TASK PROMPT » Reproduce only the lines of the material below that start at the line containing "the fault ports" and stop at the line containing "t.faultTgtPort = some". Keep both end lines.

DATASET CONTENT »

-- ==== Sys2Proof/Machine/Step.lean ====
section
/-! DEFINITION. The step of the machine (40_execute.md rule R92), and the word the harness sends next. -/

namespace Sys2Proof.Machine

/-- One step of the machine: one request of the harness, or idle. -/
def step : State → Host.Outcome State Fault Refusal := fun s => stepPorts s

/-- The state in which the very next step runs the table word `w` of `nbits` bits: CORE does not fetch (20_memory.md rule
R54), the harness sends the word on `diw` with `req`. Nothing else changes (log entry 1). -/
def State.withFetchWord (s : State) (nbits w : Nat) : State := s.send (BitVec.ofNat 24 (w % 2 ^ nbits))

end Sys2Proof.Machine
end

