/-! ## Registers, flags byte, memory, reset (10_state.md, 20_memory.md, 70_reset_and_hazards.md) -/

/-- Rules R22, R23: the pair views and the pair write; then the round trips of rule R24 (its sentence on AF is about which
pairs exist: `Reg16` has none). -/
def Obligations.PairViewsReadAndWriteTheirRegisters : Prop :=
  (∀ s : State, (s.reg16 .bc).toNat = s.b.toNat * 256 + s.c.toNat ∧
    (s.reg16 .de).toNat = s.d.toNat * 256 + s.e.toNat ∧ (s.reg16 .hl).toNat = s.h.toNat * 256 + s.l.toNat) ∧
  (∀ (s : State) (v : Word16),
    s.setReg16 .bc v = { s with b := BitVec.ofNat 8 (v.toNat / 256), c := BitVec.ofNat 8 (v.toNat % 256) } ∧
    s.setReg16 .de v = { s with d := BitVec.ofNat 8 (v.toNat / 256), e := BitVec.ofNat 8 (v.toNat % 256) } ∧
    s.setReg16 .hl v = { s with h := BitVec.ofNat 8 (v.toNat / 256), l := BitVec.ofNat 8 (v.toNat % 256) }) ∧
  (∀ (s : State) (p : Reg16) (v : Word16), (s.setReg16 p v).reg16 p = v) ∧
  (∀ (s : State) (hi lo : Byte),
    let v := BitVec.ofNat 16 (hi.toNat * 256 + lo.toNat)
    (s.setReg16 .bc v).b = hi ∧ (s.setReg16 .bc v).c = lo ∧ (s.setReg16 .de v).d = hi ∧ (s.setReg16 .de v).e = lo ∧
    (s.setReg16 .hl v).h = hi ∧ (s.setReg16 .hl v).l = lo)

/-- Rules R26, R27: the flags encoder and the flags decoder. -/
def Obligations.FlagsByteEncoderAndDecoder : Prop :=
  (∀ f : Flags, f.toByte.toNat = 128 * f.z.toNat + 64 * f.n.toNat + 32 * f.h.toNat + 16 * f.c.toNat) ∧
  (∀ v : Byte, Flags.fromByte v = ⟨v.getLsbD 7, v.getLsbD 6, v.getLsbD 5, v.getLsbD 4⟩)

/-- The laws of 10_state.md rule R28; the spec marks the last one "derived: from rule R26 and rule R27". -/
def Obligations.FlagsByteRoundTrips : Prop :=
  (∀ f : Flags, Flags.fromByte f.toByte = f ∧ f.toByte &&& 0x0F = 0) ∧
  (∀ v : Byte, (Flags.fromByte v).toByte = v &&& 0xF0)

/-- The packing of the 96-bit `state` view, from bit 95 down (40_execute.md rule R91). -/
def Obligations.StateViewPacksTheRegisters : Prop :=
  ∀ s : State,
    s.stateView.extractLsb' 88 8 = s.a ∧ s.stateView.extractLsb' 80 8 = s.b ∧ s.stateView.extractLsb' 72 8 = s.c ∧
    s.stateView.extractLsb' 64 8 = s.d ∧ s.stateView.extractLsb' 56 8 = s.e ∧ s.stateView.extractLsb' 48 8 = s.h ∧
    s.stateView.extractLsb' 40 8 = s.l ∧ s.stateView.extractLsb' 32 8 = s.f.toByte ∧
    s.stateView.extractLsb' 16 16 = s.pc ∧ s.stateView.extractLsb' 0 16 = s.sp

/-- Rule R41: a bus read returns `mem(addr)` and changes nothing; a bus write sets the byte at its address and no other (the
record of the access on `out` is the model's own, log entry 5). On canonical memories, the only ones a run holds (StepKeepsTheInvariant). -/
def Obligations.MemoryReadsBackTheLatestWrite : Prop :=
  (∀ (m : Memory) (addr addr' : Nat) (v : Byte), m.wf = true →
    (m.write addr v).read addr' = if addr' = addr then v else m.read addr') ∧
  (∀ s : State, s.busReadHL.1 = s.mem.read (s.h.toNat * 256 + s.l.toNat) ∧
    s.busReadHL.2 = { s with out := s.busReadHL.2.out }) ∧
  (∀ (s : State) (v : Byte), s.mem.wf = true →
    s.busWriteHL v = { s with mem := (s.busWriteHL v).mem, out := (s.busWriteHL v).out } ∧
    ∀ addr, (s.busWriteHL v).mem.read addr = if addr = s.h.toNat * 256 + s.l.toNat then v else s.mem.read addr)

/-- Two canonical memories that read the same everywhere are the same list: equal memories are equal data. -/
def Obligations.CanonicalMemoriesAreEqualWhenTheyReadEqual : Prop :=
  ∀ m m' : Memory, m.wf = true → m'.wf = true →
    (∀ addr < 65536, m.read addr = m'.read addr) → m = m'

/-- Rules R37, R38: the reset values, for every initial memory (the parameter `initMem`). -/
def Obligations.ResetZeroesEveryRegister : Prop :=
  ∀ initMem : Memory,
    let s := State.powerOn initMem
    (∀ r : Reg8, s.reg8 r = 0) ∧ (∀ p : Reg16, s.reg16 p = 0) ∧ s.pc = 0 ∧ s.sp = 0 ∧
    s.f.z = false ∧ s.f.n = false ∧ s.f.h = false ∧ s.f.c = false ∧ s.f.toByte = 0 ∧ s.fault = .none ∧
    s.mem = initMem ∧ s = { State.reset with mem := initMem }

/-! ## The step (40_execute.md, 60_exceptions.md, 70_reset_and_hazards.md) -/

/-- A step on a request whose word decodes to `i`, with the latch none, is `exec i` on the state with the request taken and
the outputs cleared, then acknowledged (rule R92). The empty outputs and `inputs` are the model's (log entries 1 and 5). -/
def Obligations.StepRunsTheDecodedInstruction : Prop :=
  (∀ (s : State) (w : DIW) (rest : List Request) (i : Instr),
    s.inputs = ⟨false, true, w⟩ :: rest → s.fault = .none → decode w = .ok i →
    step s =
      match exec i { s with inputs := rest, out := ⟨.idle, []⟩ } with
      | .next t => .next { t with out := ⟨.ok, t.out.bus⟩ }
      | .fault r => .fault r
      | .refused r => .refused r) ∧
  (∀ (s : State) (w : DIW) (i : Instr), decode w = .ok i → s.fault = .none →
    step (s.withFetchWord 24 w.toNat) =
      match exec i { s with out := ⟨.idle, []⟩ } with
      | .next t => .next { t with out := ⟨.ok, t.out.bus⟩ }
      | .fault r => .fault r
      | .refused r => .refused r)

/-- Rules R200, R201: a malformed word sets the latch to its KIND and TGT and changes nothing else; there is no bus access;
the fault ports report the fields, `ack` is 0 and the cause code is 1. That the request is taken off `inputs` and that the
machine goes on to a next state is the model's way of showing it (log entries 1 and 2). -/
def Obligations.MalformedWordOnlySetsTheFaultLatch : Prop :=
  ∀ (s : State) (w : DIW) (rest : List Request),
    s.inputs = ⟨false, true, w⟩ :: rest → s.fault = .none → wfWord w = false →
    ∃ t, step s = .next t ∧
      t = { s with inputs := rest, fault := .faulted (w.extractLsb' 16 8) (w.extractLsb' 8 4), out := t.out } ∧
      t.out.bus = [] ∧ t.ackPort = false ∧ t.faultPort = true ∧ t.faultKindPort = some (w.extractLsb' 16 8) ∧
      t.faultTgtPort = some (w.extractLsb' 8 4) ∧ t.causeCode = some 1

/-- Rule R203, for a whole run (requests are taken off `inputs`: log entry 1): from a faulted state, any number of steps in which the harness does not assert `rst`
changes no register, no flag, no memory byte and not the latch, and makes no bus access. -/
def Obligations.FaultedCoreRefusesUntilReset : Prop :=
  ∀ (n : Nat) (s : State), s.fault ≠ .none → (∀ q ∈ s.inputs, q.rst = false) →
    ∃ t, runSteps (n + 1) s = .next t ∧
      t = { s with inputs := s.inputs.drop (n + 1), out := t.out } ∧ t.out.bus = [] ∧ t.ackPort = false ∧
      t.faultPort = true

/-- The refusal comes before decoding: on a faulted CORE a request with any word, malformed or not, is refused and the latch
keeps the first word's fields; on any other CORE a malformed word, whatever its defects, raises the one fault with its KIND
and TGT. (60_exceptions.md rule R206, which the spec marks as derived; the outcome on `out` and the consumed request are
the model's, log entries 2, 3 and 5.) -/
def Obligations.RefusalComesBeforeDecoding : Prop :=
  ∀ (s : State) (w : DIW) (rest : List Request),
    s.inputs = ⟨false, true, w⟩ :: rest →
    (s.fault ≠ .none → step s = .next { s with inputs := rest, out := ⟨.refused, []⟩ }) ∧
    (s.fault = .none → wfWord w = false →
      step s = .next { s with
        inputs := rest
        fault := .faulted (w.extractLsb' 16 8) (w.extractLsb' 8 4)
        out := ⟨.fault (w.extractLsb' 16 8) (w.extractLsb' 8 4), []⟩ })

/-- A request with `rst`, whatever `req` and `diw`, from any state, puts every register and the latch at the reset values,
leaves memory, runs nothing, and drives no `ack` and no bus access (70_reset_and_hazards.md rules R220, R227). That the
request is taken off `inputs` and the later ones stay there is the model's choice (log entries 1 and 12). -/
def Obligations.ResetWinsAndKeepsMemory : Prop :=
  ∀ (s : State) (req : Bool) (w : DIW) (rest : List Request),
    s.inputs = ⟨true, req, w⟩ :: rest →
    ∃ t, step s = .next t ∧ (∀ r : Reg8, t.reg8 r = 0) ∧ t.pc = 0 ∧ t.sp = 0 ∧ t.f = ⟨false, false, false, false⟩ ∧
      t.fault = .none ∧ t.mem = s.mem ∧ t.inputs = rest ∧ t.ackPort = false ∧ t.out.bus = []

/-- With no request CORE executes nothing and holds its state, from reset and from any state (60_exceptions.md rule R215,
70_reset_and_hazards.md rule R221). The case of an empty `inputs` is the model's (log entry 1). -/
def Obligations.WithoutRequestCoreHoldsItsState : Prop :=
  (∀ (s : State) (w : DIW) (rest : List Request), s.inputs = ⟨false, false, w⟩ :: rest →
    step s = .next { s with inputs := rest, out := ⟨.idle, []⟩ }) ∧
  (∀ s : State, s.inputs = [] → step s = .next { s with out := ⟨.idle, []⟩ }) ∧
  step State.reset = .next State.reset

/-- Nothing stops the machine: for any number of steps from any state there is a next state. -/
def Obligations.NoRunEverStops : Prop :=
  ∀ (n : Nat) (s : State), ∃ t, runSteps n s = .next t

/-! ## The invariant -/

/-- The invariant holds right after reset, with no byte listed (log entry 4) or with any canonical initial memory. -/
def Obligations.InvariantHoldsAtReset : Prop :=
  State.reset.Inv ∧ ∀ initMem : Memory, initMem.wf = true → (State.powerOn initMem).Inv

/-- Every step from every state keeps the invariant: memory canonical, PC 0x0000, outputs in agreement with the latch and
at most one read followed by one write at the same address on the bus. -/
def Obligations.StepKeepsTheInvariant : Prop :=
  ∀ s t : State, s.Inv → step s = .next t → t.Inv

/-- Every CoreState with latch none and PC 0x0000 is reached from reset by sending words of CORE's own instructions, with
memory as it was (70_reset_and_hazards.md rule R222). -/
def Obligations.EveryRunningStateIsReachableFromReset : Prop :=
  ∀ s : State, s.fault = .none → s.pc = 0 →
    ∃ (ws : List DIW) (t : State), (∀ w ∈ ws, wfWord w = true) ∧
      runWords ws (State.powerOn s.mem) = .next t ∧ { t with inputs := s.inputs, out := s.out } = s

REPLY TO THE TASK »
the fault ports report the fields, `ack` is 0 and the cause code is 1. That the request is taken off `inputs` and that the
machine goes on to a next state is the model's way of showing it (log entries 1 and 2). -/
def Obligations.MalformedWordOnlySetsTheFaultLatch : Prop :=
  ∀ (s : State) (w : DIW) (rest : List Request),
    s.inputs = ⟨false, true, w⟩ :: rest → s.fault = .none → wfWord w = false →
    ∃ t, step s = .next t ∧
      t = { s with inputs := rest, fault := .faulted (w.extractLsb' 16 8) (w.extractLsb' 8 4), out := t.out } ∧
      t.out.bus = [] ∧ t.ackPort = false ∧ t.faultPort = true ∧ t.faultKindPort = some (w.extractLsb' 16 8) ∧
      t.faultTgtPort = some (w.extractLsb' 8 4) ∧ t.causeCode = some 1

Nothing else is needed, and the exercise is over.